MORRIS, Olive (1952–1979)
Plaque erected in 2024 by English Heritage at 121 Railton Road, Brixton, London, SE24 0LR, London Borough of Lambeth
All images © English Heritage
Profession
Activist
Category
Philanthropy and Reform
Inscription
OLIVE MORRIS 1952–1979 Anti-racist, feminist and housing rights activist lived here
Material
Ceramic
Olive Morris was an activist dedicated to speaking out on behalf of oppressed and exploited people. She is commemorated with a blue plaque at 121 Railton Road, Brixton, where she lived as a squatter and hosted study groups in the 1970s.
Activism and arrests
Olive Morris was born in Harewood, Jamaica, on 26 June 1952. In 1961, she and her brother moved to Lavender Hill in south London to join their parents and younger siblings.
In November 1969, aged 17, Morris was arrested in Brixton, bundled into a police van, beaten, racially abused, and held at Brixton Police Station for several hours. Witnessing and intervening at arrests was a community defence borne from years of police harassment, and Morris was part of a group who had gathered when Clement Gomwalk, First Secretary to the Nigerian High Commission, was handcuffed and taken away by police who had not acknowledged his diplomatic number plate.
Morris was charged with assaulting a police officer, which she denied, and sentenced to three months’ imprisonment, suspended for three years. Her mother denounced the prejudice of this conviction at the hearing and the suspension term was later reduced on appeal.
Around 1969, Morris joined the Youth Section and Sisters’ Collective of the British Black Panther movement, which was founded in 1968 to combat police brutality, and racial, immigrant and class discrimination.
Morris was a founding member of the Brixton Black Women’s Group (BBWG). Accounts vary as to its founding date, as the group had different formations, but in 1970 a study group was formed by women in the British Black Panther movement (including Morris), the Black Liberation Organisation and the Race Today Collective. The BBWG emerged from this, around the time that the British Black Panther movement was disbanding in 1973.
In October–November 1972, Morris was prosecuted with Darcus Howe and Abdul Macintosh after a protest outside the Old Bailey. They demanded and won the right to a fair representation of black people on the jury, and ‘the Old Bailey three’ were acquitted.

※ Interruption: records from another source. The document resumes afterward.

/-! ### Doorbells (R246, R247, R251) -/

/-- A DOORBELL_REFUSED record, with the node of the writer (Table 14.5, R541). -/
def doorbellRefused (w : Writer) (q off v : Nat) (s : State) : State :=
  post { recOf s 0x0003 1 (existing s (qpPart s q)) (0x78 + q / 1024) with
         addr := BitVec.ofNat 64 (0xA0000 + 64 * q + off), detail := v, qp := q, node := nodeOfWriter s w } s

/-- Whether the partition of a queue pair takes doorbells and notifications (R433). -/
def qpLive (s : State) (q : Nat) : Bool := (getPart s (qpPart s q)).st = .running

/-- LAST_RINGER of a writer (R251). -/
def ringerOf : Writer → Nat
  | .site k => k.val
  | .fabric _ _ _ => 0x10
  | .ringmaster => 0xFF

/-- The submission doorbell: the offered tail accepted within the ring, in a partition that runs, else refused (R246, R433). -/
def sqDoorbell (w : Writer) (q : Nat) (tail : BitVec 32) (s : State) : Status × State :=
  let x := getQp s q
  let d := (x.sqTail - x.sqHead).toNat
  let e := (tail - x.sqHead).toNat
  if qpLive s q && (x.st = .running || x.st = .stopping || x.st = .stopped) && d ≤ e && e ≤ 2 ^ x.sqLog then
    (.ok, if d = e then s else modQp q (fun x => { x with sqTail := tail, ringer := ringerOf w }) s)
  else (if x.st = .reset || x.st = .error then .qpAborted else .malformed, doorbellRefused w q 0x18 tail.toNat s)

/-- The completion doorbell (R247, R433). -/
def cqDoorbell (w : Writer) (q : Nat) (head : BitVec 32) (s : State) : Status × State :=
  let x := getQp s q
  if qpLive s q && (head - x.cqHead).toNat ≤ (x.cqTail - x.cqHead).toNat then (.ok, modQp q (fun x => { x with cqHead := head }) s)
  else (.malformed, doorbellRefused w q 0x20 head.toNat s)

/-! ### Notification and fetch (R252, R253) -/

/-- The Tickets of a Booth's command queue that are held: those of the commands notified and not completed since the Booth was last reset (R25). -/
def boothLoad (s : State) (b : Nat) : Nat :=
  ((s.qps.filter fun (q, _) => qpBooth s q = b && (qpRec s q).isSome).map fun (_, x) => x.spent).foldl (· + ·) 0

/-- The Tickets of a Booth's command queue (Table 1.3). No notification is sent again after a RETRY, and none draws the reserved part (R23). -/
def boothQueueTickets : Nat × Nat := (56, 8)

/-- The number of entries notified and not yet fetched. -/
def unfetched (s : State) (q : Nat) : Nat := ((qpCmds s q).filter fun c => c.entry.isNone).length

/-- Whether the slice may notify an entry of a queue pair: its partition runs, which the Booths of another do not (R252, R432, R433). -/
def mayNotify (s : State) (q : Nat) : Bool :=
  let x := getQp s q
  (qpRec s q).isSome && qpLive s q && !sleeping s (qpPart s q) && x.st = .running && (x.sqTail - x.sqHead).toNat > unfetched s q &&
  x.notified < x.maxInflight && (x.cqTail - x.cqHead).toNat + x.notified < 2 ^ x.cqLog &&
  (drawTicket boothQueueTickets (boothLoad s (qpBooth s q)) 0 0 0 false).isSome

/-- The queue pair of a Booth that the slice serves next: round robin from the one after the last served (R252). -/
def nextQp (s : State) (b : Nat) : Option Nat :=
  let qs := (s.qps.map Prod.fst).filter fun q => qpBooth s q = b && mayNotify s q
  let last := (getBooth s b).lastQp
  match qs.find? fun q => last < q with
  | some q => some q
  | none => qs.head?

/-- Whether a notified entry stands at the head of its Booth's command queue: no earlier one of the Booth waits for its fetch (R32). -/
def atQueueHead (s : State) (b order : Nat) : Bool := !s.cmds.any fun c => c.booth = b && c.entry.isNone && c.order < order

/-- An entry leaves its Booth's command queue: the next reaches the head of it, which is the time of its events (R32). -/
def nextHead (b : Nat) (s : State) : State :=
  modCmds (fun l => l.map fun c => if c.booth = b && c.entry.isNone && atQueueHead s b c.order then { c with time := s.now } else c) s
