/-- Counts a block that ATTN_DECODE has read (Table 9.14). -/
def countBlock : Prog Unit := onceDo fun c s => modBooth c.booth (fun y => { y with blocksRead := satInc 32 y.blocksRead }) s

/-- Reads a block in aligned bursts of 256 bytes (R273). -/
def readBlock (f d va : Nat) : Prog (Array Byte) := do
  let ls ← (List.range (footprint f d / 256)).mapM fun i => readBurst (va + 256 * i)
  countBlock
  return (ls.flatten.flatMap lineBytes).toArray

/-- Whether a block address is one (R274). -/
def blockOk (va : Nat) : Bool := vaAlign va 256

/-! ### Arithmetic (R283 to R289) -/

/-- The soft-cap (R285). -/
def softCap (cap inv s : F32) : F32 :=
  let u := fmul s inv
  let u := if flt 0x40400000 u then 0x40400000 else u
  let u := if flt u 0xC0400000 then 0xC0400000 else u
  let w := fmul u u
  let num := fmul u (fadd 0x41D80000 w)
  let den := fadd 0x41D80000 (fmul 0x41100000 w)
  fmul cap (fdiv num den)

/-- The score of a token in base-2 units (R284). -/
def score (x : Desc) (q k : List F32) (scale : F32) : F32 :=
  let d := tree (List.zipWith fmul q k)
  let d := if x.kf = 3 then fmul d scale else d
  let s := fmul d x.qkScale
  let s := if x.softcap then softCap x.cap x.capInv s else s
  fmul s 0x3FB8AA3B

/-- The running state of a head over a range (R287). -/
structure Soft where
  m : F32
  l : F32
  o : List F32
deriving DecidableEq, Repr, Inhabited

/-- The state of no token. -/
def Soft.start (d : Nat) : Soft := { m := negInf, l := 0, o := List.replicate d 0 }

/-- One block: its attended rows, the scores of the rows, and the columns of V (R287). -/
def blockStep (x : Desc) (st : Soft) (att : List Bool) (z : List F32) (cols : List (List F32)) (vscale : F32) : Soft :=
  let mb := ((att.zip z).filter fun p => p.1).foldl (fun a p => match a with | none => some p.2 | some y => some (fmax y p.2)) (none : Option F32)
  let m := fmax st.m (mb.getD negInf)
  let a := if st.m = negInf then 0 else exp2 (fsub st.m m)
  let p := (att.zip z).map fun t => if t.1 then roundBf16 (exp2 (fsub t.2 m)) else 0
  let mix (o : F32) (col : List F32) : F32 :=
    let w := tree ((att.zip (List.zipWith fmul p col)).map fun t => if t.1 then t.2 else 0)
    let w := if x.vf = 3 then fmul w vscale else w
    fadd (fmul o a) w
  { m := m, l := fadd (fmul st.l a) (tree p), o := List.zipWith mix st.o cols }

/-- The merge of two states, the first of earlier tokens (R288). -/
def Soft.merge (a b : Soft) : Soft :=
  let m := fmax a.m b.m
  if m = negInf then { m := negInf, l := 0, o := a.o.map fun _ => 0 } else
  let sa := exp2 (fsub a.m m)
  let sb := exp2 (fsub b.m m)
  { m := m, l := fadd (fmul a.l sa) (fmul b.l sb), o := List.zipWith (fun u v => fadd (fmul u sa) (fmul v sb)) a.o b.o }

/-- The finish: each element divided by l, +0 where l is +0 (R289). -/
def Soft.finish (a : Soft) : Soft := { a with o := a.o.map fun v => if a.l = 0 then 0 else fdiv v a.l }

/-! ### Records (R280, R281) -/

/-- The bytes of an output element. -/
def outBytes (x : Desc) : Nat := if x.outBf16 then 2 else 4

/-- The record size R. -/
def recordSize (x : Desc) : Nat := 64 + 64 * ceilDiv (x.d * outBytes x) 64

/-- A number as the device writes it: the one NaN where it is a NaN (R272). -/
def written (a : F32) : F32 := if isNan a then 0x7FC00000 else a

/-- The bytes of a record. -/
def recordBytes (x : Desc) (h first last : Nat) (fin : Bool) (st : Soft) : List Byte :=
  let es := st.o.flatMap fun v => if x.outBf16 then leBytes 2 (bf16.encode (val v)) else leBytes 4 (written v)
  padTo 64 (leBytes 4 (written st.m) ++ leBytes 4 (written st.l) ++ leBytes 2 (x.qhead + h) ++
    [BitVec.ofNat 8 (bit x.outBf16 + 2 * bit fin), BitVec.ofNat 8 (x.d / 32)] ++ leBytes 4 first ++ leBytes 4 last) ++
  padTo (recordSize x - 64) es

/-- The output elements that are NaN or infinite, as written. -/
def wildOut (x : Desc) (st : Soft) : Nat :=
  (st.o.filter fun v => if x.outBf16 then notFinite (roundBf16 v) else notFinite v).length

/-- Writes bytes as whole lines. -/
def writeLines (va : Nat) (b : List Byte) (ctr : Option Nat) : Prog Unit :=
  (chunks 64 (b.length / 64 + 1) b).zipIdx.forM fun p => writeTo (va + 64 * p.2) (lineOf (padTo 64 p.1)) ctr

/-- Writes a set: one record per head, in order. -/
def writeSet (x : Desc) (va first last : Nat) (fin : Bool) (ctr : Option Nat) (sts : List Soft) : Prog Unit :=
  sts.zipIdx.forM fun p => writeLines (va + recordSize x * p.2) (recordBytes x p.2 first last fin p.1) ctr

/-! ### ATTN_DECODE (R276 to R282) -/

/-- The operands of an ATTN_DECODE. -/
structure DecodeOps where
  qs : List (List F32)
  table : Nat
  mask : Nat
  last : Nat
deriving DecidableEq, Repr

/-- Whether each of the 64 tokens of a block is attended (R278). -/
def attendedOf (o : DecodeOps) (blk : Nat) : Prog (List Bool) := do
  let m ← if o.mask = 0 then pure [] else readBytes (o.mask + 8 * blk) (ceilDiv (min 64 (o.last - 64 * blk)) 8)
  return (List.range 64).map fun r =>
    decide (64 * blk + r < o.last) && (o.mask = 0 || (m.getD (r / 8) 0).getLsbD (r % 8))

/-- Counts a logical block that is skipped (Table 9.14). -/
def countSkipped : Prog Unit := onceDo fun c s => modBooth c.booth (fun y => { y with blocksSkipped := satInc 32 y.blocksSkipped }) s

/-- Charges the array's work on a block pair: 64 tokens of 2 × G × D multiply-accumulates (R301, Table 16.7). -/
def chargePair (x : Desc) : Prog Unit := onceDo fun c s => charge c.part c.epoch 6 (128 * x.g * x.d) c.time s

/-- The states after one block, with the attended tokens and the blocks read so far. -/
def attnBlock (x : Desc) (o : DecodeOps) (acc : List Soft × Nat × Nat) (blk : Nat) : Prog (List Soft × Nat × Nat) := do
  let att ← attendedOf o blk
  let e ← readBytes (o.table + 16 * blk) 16
  if att.all (! ·) then
    countSkipped
    return acc
  let kva := leAt e 0 8
  let vva := leAt e 8 8
  if !(blockOk kva && blockOk vva) then failAt .malformed (o.table + 16 * blk)
  let kb ← readBlock x.kf x.d kva
  let vb ← readBlock x.vf x.d vva
  useArray
  chargePair x
  let rows := (List.range 64).map fun r => (List.range x.d).map fun i => blockElem x.kf x.d kb r i
  let cols := (List.range x.d).map fun i => (List.range 64).map fun r => blockElem x.vf x.d vb r i
  let sts := (acc.1.zip o.qs).map fun p =>
    blockStep x p.1 att (rows.map fun k => score x p.2 k (blockScale x.d kb)) cols (blockScale x.d vb)
  return (sts, acc.2.1 + (att.filter id).length, acc.2.2 + 2)

/-- The states of one segment from the start state (R287). -/
def decodeSegment (x : Desc) (o : DecodeOps) (seg tokens blocks : Nat) : Prog (List Soft × Nat × Nat) :=
  let n := min 64 (ceilDiv (o.last - 4096 * seg) 64)
  ((List.range n).map fun j => 64 * seg + j).foldlM (attnBlock x o) (List.replicate x.g (Soft.start x.d), tokens, blocks)

/-- RESULT of four words. -/
def words4 (a b c d : Nat) : BitVec 128 := BitVec.ofNat 128 (pack [(0, 32, a), (32, 32, b), (64, 32, c), (96, 32, d)])

/-- PARTIALS: one set per segment (R281). -/
def decodePartials (x : Desc) (o : DecodeOps) (out first : Nat) (segs : List Nat) : Prog (Nat × Nat × Nat) :=
  segs.foldlM (fun (acc : Nat × Nat × Nat) seg => do
    let r ← decodeSegment x o seg acc.1 acc.2.1
    writeSet x (out + (seg - first) * (x.g * recordSize x)) (4096 * seg) (min o.last (4096 * (seg + 1))) false x.ctr r.1
    return (r.2.1, r.2.2, acc.2.2 + (r.1.map (wildOut x)).sum)) (0, 0, 0)

/-- FINAL: the segments folded in order, finished, one set (R290). -/
def decodeFinal (x : Desc) (o : DecodeOps) (out : Nat) (segs : List Nat) : Prog (Nat × Nat × Nat) := do
  let r ← segs.foldlM (fun (acc : Option (List Soft) × Nat × Nat) seg => do
    let r ← decodeSegment x o seg acc.2.1 acc.2.2
    return (some (match acc.1 with | none => r.1 | some a => List.zipWith Soft.merge a r.1), r.2.1, r.2.2)) (none, 0, 0)
  let sts := (r.1.getD []).map Soft.finish
  writeSet x out 0 o.last true x.ctr sts
  return (r.2.1, r.2.2, (sts.map (wildOut x)).sum)
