/-- GET_CERTIFICATE: a portion of the chain of slot 0 or 1 (R497, R498). -/
def execGetCertificate (t : Transport) (slot : BitVec 4) (offset : BitVec 16) (length : BitVec 16) (s : State) :
    Host.Outcome State Fault Refusal :=
  .next (settle (spdm t Spdm.negotiated (fun s =>
    if 1 < slot.toNat then spdmError t "ERROR_InvalidRequest" s else
    let d := ((chain s slot.toNat).drop offset.toNat).take length.toNat
    spdmAnswer t "CERTIFICATE" d (record t ([0x13, 0x82] ++ d) s)) s))

/-- CHALLENGE (R499). -/
def execChallenge (t : Transport) (slot : BitVec 4) (nonce : List Byte) (s : State) : Host.Outcome State Fault Refusal :=
  .next (settle (spdm t Spdm.negotiated (fun s =>
    if 1 < slot.toNat then spdmError t "ERROR_InvalidRequest" s
    else signAnswer t "CHALLENGE_AUTH" (sha384 (chain s slot.toNat)) (record t ([0x13, 0x83] ++ nonce) s)) s))

/-- The content of a measurement block (Table 16.4). -/
def measurement (s : State) (i : Nat) : List Byte :=
  match i with
  | 1 => Config.romDigest
  | 2 => s.mgmt.fwDigest
  | 3 => leBytes 4 s.mgmt.svn ++ leBytes 4 (minSvn s)
  | 4 => [BitVec.ofNat 8 (strapsByte s), 0xB0, 0x00]
  | 5 => s.rig.fullDigest
  | 6 => s.rig.chainDigest ++ leBytes 1 s.rig.epoch ++ leBytes 8 s.rig.imageId.toNat
  | 7 => leBytes 2 s.rig.locks
  | 8 => leBytes 4 ((s.mgmt.keys.map fun e => 2 ^ e.1).foldl (· + ·) 0)
  | _ => []

/-- GET_MEASUREMENTS: index 0 asks for their number, 0xFF for every block, 1 to 8 for one; every block is taken at once (R500, R501). -/
def execGetMeasurements (t : Transport) (index : BitVec 8) (isSigned : Bool) (nonce : List Byte) (s : State) :
    Host.Outcome State Fault Refusal :=
  let i := index.toNat
  .next (settle (spdm t Spdm.negotiated (fun s =>
    let s := record t ([0x13, 0xE0, index] ++ nonce) s
    if 8 < i && i ≠ 0xFF then spdmError t "ERROR_InvalidRequest" s else
    let d := if i = 0 then [0x08] else if i = 0xFF then (List.range 8).flatMap fun k => measurement s (k + 1) else measurement s i
    if isSigned then signAnswer t "MEASUREMENTS" d s else spdmAnswer t "MEASUREMENTS" d (record t d s)) s))

/-- KEY_EXCHANGE: a session starts, its response signed (R498, R499). -/
def execKeyExchange (t : Transport) (slot : BitVec 4) (sessionId : BitVec 16) (exchange : List Byte) (s : State) :
    Host.Outcome State Fault Refusal :=
  .next (settle (spdm t Spdm.sessions (fun s =>
    if 1 < slot.toNat then spdmError t "ERROR_InvalidRequest" s
    else
      let s := modSpdm t (fun x => { x with session := some sessionId.toNat, established := false, updates := 0 }) s
      signAnswer t "KEY_EXCHANGE_RSP" (leBytes 2 sessionId.toNat) (record t ([0x13, 0xE4] ++ exchange) s)) s))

Squatting at 121 Railton Road
In the winter of 1972–3, Morris squatted with Liz Obi at 121 Railton Road. Squatting – moving into an empty property without the owner’s consent – provided a solution to the housing crisis in Brixton during this period, which was particularly hard for black people.
The three-storey end of terrace house was built around 1870, and by 1881 its ground floor was in use as a grocer's shop. By 1940, until the time it was squatted, it was a laundry. The entrance to the flats above is on the side return in Chaucer Road.
The 121 squat is widely seen as the first successful squatting of a private property in Lambeth. Morris and Obi survived several illegal eviction attempts, and it was almost certainly outside this address that Morris was photographed remonstrating with the police.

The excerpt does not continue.